### [Exercise brief]
Narrow the data below down to the lines containing "roots".

### [Data for the task]
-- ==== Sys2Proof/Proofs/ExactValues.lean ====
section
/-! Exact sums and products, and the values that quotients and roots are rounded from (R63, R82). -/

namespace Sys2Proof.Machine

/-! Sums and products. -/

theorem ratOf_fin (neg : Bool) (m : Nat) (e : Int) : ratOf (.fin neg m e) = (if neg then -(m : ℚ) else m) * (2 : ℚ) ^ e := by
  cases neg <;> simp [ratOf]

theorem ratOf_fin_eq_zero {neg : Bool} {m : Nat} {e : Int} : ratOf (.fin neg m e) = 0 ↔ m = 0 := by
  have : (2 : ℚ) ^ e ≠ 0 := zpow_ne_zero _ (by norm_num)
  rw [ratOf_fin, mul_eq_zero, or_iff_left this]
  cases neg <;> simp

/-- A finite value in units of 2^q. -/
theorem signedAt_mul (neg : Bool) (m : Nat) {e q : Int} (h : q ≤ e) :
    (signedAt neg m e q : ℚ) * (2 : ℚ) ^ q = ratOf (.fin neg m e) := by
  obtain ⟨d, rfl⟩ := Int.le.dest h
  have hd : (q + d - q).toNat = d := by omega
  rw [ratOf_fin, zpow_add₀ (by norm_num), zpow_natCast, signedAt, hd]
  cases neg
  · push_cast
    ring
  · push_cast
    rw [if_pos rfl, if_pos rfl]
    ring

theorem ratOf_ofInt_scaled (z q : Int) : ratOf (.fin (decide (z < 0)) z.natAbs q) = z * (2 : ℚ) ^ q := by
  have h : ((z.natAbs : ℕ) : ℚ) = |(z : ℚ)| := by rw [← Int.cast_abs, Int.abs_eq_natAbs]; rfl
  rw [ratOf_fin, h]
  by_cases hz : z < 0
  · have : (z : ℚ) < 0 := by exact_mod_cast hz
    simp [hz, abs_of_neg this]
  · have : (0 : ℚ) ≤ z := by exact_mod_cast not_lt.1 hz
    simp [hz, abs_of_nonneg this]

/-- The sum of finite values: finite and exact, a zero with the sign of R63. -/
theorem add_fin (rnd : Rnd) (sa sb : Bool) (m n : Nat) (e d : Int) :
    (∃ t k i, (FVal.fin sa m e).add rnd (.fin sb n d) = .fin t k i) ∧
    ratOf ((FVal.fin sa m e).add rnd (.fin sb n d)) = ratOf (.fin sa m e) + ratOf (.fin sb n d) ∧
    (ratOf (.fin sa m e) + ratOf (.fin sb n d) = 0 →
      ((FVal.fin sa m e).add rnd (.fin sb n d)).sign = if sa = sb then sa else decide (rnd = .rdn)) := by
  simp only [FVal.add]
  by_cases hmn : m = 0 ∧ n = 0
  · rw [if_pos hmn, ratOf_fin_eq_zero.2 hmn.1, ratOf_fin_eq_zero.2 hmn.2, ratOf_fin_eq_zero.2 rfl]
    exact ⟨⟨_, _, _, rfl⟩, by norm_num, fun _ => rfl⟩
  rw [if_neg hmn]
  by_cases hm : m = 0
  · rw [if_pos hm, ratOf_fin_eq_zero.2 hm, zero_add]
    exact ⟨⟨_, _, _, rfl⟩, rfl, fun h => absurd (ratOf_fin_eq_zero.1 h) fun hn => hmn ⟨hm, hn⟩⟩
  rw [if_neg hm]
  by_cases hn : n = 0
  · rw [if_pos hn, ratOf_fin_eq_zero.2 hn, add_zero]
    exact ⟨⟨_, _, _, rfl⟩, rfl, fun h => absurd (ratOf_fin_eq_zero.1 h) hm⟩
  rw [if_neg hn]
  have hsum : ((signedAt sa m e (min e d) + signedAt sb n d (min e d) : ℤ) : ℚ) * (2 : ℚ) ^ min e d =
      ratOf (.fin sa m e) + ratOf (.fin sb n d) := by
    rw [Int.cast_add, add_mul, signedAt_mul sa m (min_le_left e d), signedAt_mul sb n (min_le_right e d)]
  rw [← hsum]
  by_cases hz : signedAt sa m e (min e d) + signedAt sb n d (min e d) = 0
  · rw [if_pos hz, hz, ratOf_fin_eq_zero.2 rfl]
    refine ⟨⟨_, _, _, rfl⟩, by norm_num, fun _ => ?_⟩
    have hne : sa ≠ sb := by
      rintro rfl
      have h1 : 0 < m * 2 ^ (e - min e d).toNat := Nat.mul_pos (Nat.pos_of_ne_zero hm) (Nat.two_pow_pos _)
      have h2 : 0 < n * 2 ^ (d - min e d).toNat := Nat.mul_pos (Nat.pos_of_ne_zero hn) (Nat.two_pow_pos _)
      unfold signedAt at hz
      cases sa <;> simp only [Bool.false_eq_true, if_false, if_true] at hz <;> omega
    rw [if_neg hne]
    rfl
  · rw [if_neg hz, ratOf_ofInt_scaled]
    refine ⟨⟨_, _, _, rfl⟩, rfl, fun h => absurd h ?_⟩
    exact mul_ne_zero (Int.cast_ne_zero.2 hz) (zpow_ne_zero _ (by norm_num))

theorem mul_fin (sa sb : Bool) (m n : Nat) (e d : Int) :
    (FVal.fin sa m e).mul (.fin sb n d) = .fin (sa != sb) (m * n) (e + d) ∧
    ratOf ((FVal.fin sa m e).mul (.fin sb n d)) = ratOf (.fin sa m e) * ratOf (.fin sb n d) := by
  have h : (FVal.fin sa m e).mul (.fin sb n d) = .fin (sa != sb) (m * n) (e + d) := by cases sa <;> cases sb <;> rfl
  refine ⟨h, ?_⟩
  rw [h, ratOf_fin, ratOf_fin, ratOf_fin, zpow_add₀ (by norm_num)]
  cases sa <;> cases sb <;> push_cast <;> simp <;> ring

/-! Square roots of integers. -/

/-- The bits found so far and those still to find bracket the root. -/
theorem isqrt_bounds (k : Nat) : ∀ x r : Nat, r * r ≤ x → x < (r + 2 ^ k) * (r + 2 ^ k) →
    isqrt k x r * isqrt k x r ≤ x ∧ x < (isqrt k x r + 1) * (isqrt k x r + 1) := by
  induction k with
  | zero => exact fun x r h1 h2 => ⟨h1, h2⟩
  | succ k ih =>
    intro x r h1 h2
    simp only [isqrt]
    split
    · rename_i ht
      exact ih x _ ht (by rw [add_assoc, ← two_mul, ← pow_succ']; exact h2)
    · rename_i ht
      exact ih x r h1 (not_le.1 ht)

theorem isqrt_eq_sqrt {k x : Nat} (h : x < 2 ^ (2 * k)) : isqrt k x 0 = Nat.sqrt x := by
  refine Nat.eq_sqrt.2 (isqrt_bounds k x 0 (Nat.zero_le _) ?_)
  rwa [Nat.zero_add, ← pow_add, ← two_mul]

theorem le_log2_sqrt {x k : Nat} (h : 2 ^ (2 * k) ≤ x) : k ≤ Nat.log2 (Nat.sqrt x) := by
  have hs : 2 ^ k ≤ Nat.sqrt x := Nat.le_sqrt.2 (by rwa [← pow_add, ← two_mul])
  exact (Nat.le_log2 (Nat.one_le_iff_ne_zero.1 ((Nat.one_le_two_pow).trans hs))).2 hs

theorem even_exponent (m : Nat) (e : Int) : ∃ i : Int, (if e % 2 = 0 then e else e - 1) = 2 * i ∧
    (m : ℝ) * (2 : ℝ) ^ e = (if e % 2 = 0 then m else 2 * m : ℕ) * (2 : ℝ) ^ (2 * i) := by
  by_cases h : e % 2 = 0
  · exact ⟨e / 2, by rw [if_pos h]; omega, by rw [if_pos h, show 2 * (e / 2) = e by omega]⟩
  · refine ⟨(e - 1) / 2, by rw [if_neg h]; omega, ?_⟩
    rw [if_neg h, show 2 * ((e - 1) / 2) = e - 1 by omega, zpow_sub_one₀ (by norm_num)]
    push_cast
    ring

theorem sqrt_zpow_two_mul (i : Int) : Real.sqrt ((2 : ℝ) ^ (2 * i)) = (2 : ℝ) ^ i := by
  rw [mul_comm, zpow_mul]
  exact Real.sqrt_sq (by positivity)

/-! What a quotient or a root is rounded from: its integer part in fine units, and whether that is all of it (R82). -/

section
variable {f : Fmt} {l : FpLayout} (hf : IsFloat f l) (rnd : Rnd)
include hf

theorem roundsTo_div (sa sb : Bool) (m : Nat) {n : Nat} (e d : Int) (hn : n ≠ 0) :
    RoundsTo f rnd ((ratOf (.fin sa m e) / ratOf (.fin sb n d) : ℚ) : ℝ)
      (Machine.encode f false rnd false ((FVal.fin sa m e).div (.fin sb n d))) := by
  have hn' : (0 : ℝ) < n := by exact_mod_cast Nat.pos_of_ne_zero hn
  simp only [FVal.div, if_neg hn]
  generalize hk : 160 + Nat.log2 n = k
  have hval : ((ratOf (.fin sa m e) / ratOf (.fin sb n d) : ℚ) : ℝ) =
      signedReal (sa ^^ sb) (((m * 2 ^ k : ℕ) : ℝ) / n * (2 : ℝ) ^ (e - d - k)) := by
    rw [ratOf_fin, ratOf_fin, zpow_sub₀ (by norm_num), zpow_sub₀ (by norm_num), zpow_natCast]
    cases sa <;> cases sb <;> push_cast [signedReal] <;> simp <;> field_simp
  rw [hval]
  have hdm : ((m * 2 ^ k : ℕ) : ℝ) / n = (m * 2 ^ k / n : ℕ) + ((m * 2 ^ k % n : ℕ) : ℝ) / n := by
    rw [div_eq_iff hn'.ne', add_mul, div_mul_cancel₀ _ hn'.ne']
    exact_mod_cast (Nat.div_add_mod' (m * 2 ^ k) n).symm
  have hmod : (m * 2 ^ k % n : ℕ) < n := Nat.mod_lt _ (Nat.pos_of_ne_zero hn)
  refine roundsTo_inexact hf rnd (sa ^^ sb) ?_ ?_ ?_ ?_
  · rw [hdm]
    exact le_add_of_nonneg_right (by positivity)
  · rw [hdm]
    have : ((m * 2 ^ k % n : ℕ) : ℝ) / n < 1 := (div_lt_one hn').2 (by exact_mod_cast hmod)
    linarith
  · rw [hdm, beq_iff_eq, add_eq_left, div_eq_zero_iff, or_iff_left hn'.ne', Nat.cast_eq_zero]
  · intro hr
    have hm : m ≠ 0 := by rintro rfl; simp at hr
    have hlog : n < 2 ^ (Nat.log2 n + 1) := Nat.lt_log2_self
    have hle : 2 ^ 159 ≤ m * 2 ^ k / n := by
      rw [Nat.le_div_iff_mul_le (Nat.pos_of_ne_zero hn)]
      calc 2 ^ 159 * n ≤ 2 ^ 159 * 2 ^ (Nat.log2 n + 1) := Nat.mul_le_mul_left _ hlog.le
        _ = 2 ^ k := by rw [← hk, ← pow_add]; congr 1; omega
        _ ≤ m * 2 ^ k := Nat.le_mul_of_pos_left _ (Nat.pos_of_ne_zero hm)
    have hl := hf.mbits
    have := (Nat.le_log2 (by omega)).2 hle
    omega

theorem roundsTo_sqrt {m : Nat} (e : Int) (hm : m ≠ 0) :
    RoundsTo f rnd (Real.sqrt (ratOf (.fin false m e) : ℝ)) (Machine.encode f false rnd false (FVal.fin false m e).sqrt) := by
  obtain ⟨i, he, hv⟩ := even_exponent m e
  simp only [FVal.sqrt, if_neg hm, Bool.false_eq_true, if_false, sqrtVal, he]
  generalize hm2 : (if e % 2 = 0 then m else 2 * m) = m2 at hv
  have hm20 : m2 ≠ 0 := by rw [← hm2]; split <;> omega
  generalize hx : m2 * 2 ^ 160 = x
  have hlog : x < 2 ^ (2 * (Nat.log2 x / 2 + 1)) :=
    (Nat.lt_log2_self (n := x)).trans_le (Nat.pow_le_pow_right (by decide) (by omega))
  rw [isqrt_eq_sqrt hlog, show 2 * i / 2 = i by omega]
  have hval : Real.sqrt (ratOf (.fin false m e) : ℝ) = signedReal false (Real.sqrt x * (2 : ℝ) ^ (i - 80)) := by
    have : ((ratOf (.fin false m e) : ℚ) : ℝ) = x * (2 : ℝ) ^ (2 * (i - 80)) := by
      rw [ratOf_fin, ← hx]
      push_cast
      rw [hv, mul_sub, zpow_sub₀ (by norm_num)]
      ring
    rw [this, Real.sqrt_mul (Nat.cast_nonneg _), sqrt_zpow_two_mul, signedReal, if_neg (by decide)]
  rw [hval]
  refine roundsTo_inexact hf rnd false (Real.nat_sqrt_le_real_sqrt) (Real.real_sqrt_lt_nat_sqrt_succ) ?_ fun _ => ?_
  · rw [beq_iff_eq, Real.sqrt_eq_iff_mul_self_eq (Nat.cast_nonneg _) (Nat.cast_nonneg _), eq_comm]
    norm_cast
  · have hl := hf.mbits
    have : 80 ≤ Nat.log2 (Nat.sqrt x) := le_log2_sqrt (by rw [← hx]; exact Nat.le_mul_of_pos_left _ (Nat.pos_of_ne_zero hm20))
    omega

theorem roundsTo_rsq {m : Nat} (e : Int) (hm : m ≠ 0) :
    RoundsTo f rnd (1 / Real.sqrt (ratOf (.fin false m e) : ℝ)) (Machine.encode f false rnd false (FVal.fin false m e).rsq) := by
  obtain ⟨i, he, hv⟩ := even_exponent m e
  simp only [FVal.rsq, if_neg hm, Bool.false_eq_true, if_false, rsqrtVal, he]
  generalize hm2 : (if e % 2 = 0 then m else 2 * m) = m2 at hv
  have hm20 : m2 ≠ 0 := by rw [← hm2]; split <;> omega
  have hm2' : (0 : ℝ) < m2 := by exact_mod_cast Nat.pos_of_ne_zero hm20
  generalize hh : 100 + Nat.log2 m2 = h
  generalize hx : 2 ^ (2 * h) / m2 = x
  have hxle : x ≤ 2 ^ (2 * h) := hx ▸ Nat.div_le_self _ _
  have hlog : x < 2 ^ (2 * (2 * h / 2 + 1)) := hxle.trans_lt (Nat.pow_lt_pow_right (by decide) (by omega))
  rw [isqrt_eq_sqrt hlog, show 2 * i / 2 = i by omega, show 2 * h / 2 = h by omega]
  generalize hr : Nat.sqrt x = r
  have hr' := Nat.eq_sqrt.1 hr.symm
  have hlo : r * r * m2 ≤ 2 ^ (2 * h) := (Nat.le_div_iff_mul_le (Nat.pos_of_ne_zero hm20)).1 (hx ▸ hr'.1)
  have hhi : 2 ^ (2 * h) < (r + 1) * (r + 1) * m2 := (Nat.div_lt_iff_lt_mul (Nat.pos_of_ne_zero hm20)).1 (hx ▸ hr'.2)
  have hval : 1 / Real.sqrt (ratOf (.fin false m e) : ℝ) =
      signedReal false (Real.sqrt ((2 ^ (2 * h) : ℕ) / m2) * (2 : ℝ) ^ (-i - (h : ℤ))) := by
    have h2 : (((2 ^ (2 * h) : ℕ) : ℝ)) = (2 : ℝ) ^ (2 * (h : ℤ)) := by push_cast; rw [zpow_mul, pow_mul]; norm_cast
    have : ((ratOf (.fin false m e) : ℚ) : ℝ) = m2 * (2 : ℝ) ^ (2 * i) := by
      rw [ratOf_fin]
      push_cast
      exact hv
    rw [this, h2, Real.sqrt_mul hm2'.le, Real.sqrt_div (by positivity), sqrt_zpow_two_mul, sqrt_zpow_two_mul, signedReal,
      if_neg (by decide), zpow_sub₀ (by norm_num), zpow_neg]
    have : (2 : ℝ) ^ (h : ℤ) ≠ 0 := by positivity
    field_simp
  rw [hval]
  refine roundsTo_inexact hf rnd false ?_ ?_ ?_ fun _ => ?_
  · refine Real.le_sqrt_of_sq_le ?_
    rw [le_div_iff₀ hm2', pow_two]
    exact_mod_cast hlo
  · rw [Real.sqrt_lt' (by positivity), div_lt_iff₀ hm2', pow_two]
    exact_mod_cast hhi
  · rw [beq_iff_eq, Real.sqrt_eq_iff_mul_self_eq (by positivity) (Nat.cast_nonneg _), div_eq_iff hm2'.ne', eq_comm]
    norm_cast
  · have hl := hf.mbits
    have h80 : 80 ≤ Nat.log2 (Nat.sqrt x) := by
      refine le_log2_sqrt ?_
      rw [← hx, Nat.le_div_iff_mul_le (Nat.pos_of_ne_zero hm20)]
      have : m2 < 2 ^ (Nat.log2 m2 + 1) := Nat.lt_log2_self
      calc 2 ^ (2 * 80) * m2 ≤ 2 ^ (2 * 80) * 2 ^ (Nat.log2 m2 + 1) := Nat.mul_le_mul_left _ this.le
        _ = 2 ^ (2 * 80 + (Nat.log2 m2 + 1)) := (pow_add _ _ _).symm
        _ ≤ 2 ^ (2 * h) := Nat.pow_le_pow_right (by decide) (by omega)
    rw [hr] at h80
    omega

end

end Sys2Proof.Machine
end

### [Response area]
/-! Exact sums and products, and the values that quotients and roots are rounded from (R63, R82). -/
/-! Square roots of integers. -/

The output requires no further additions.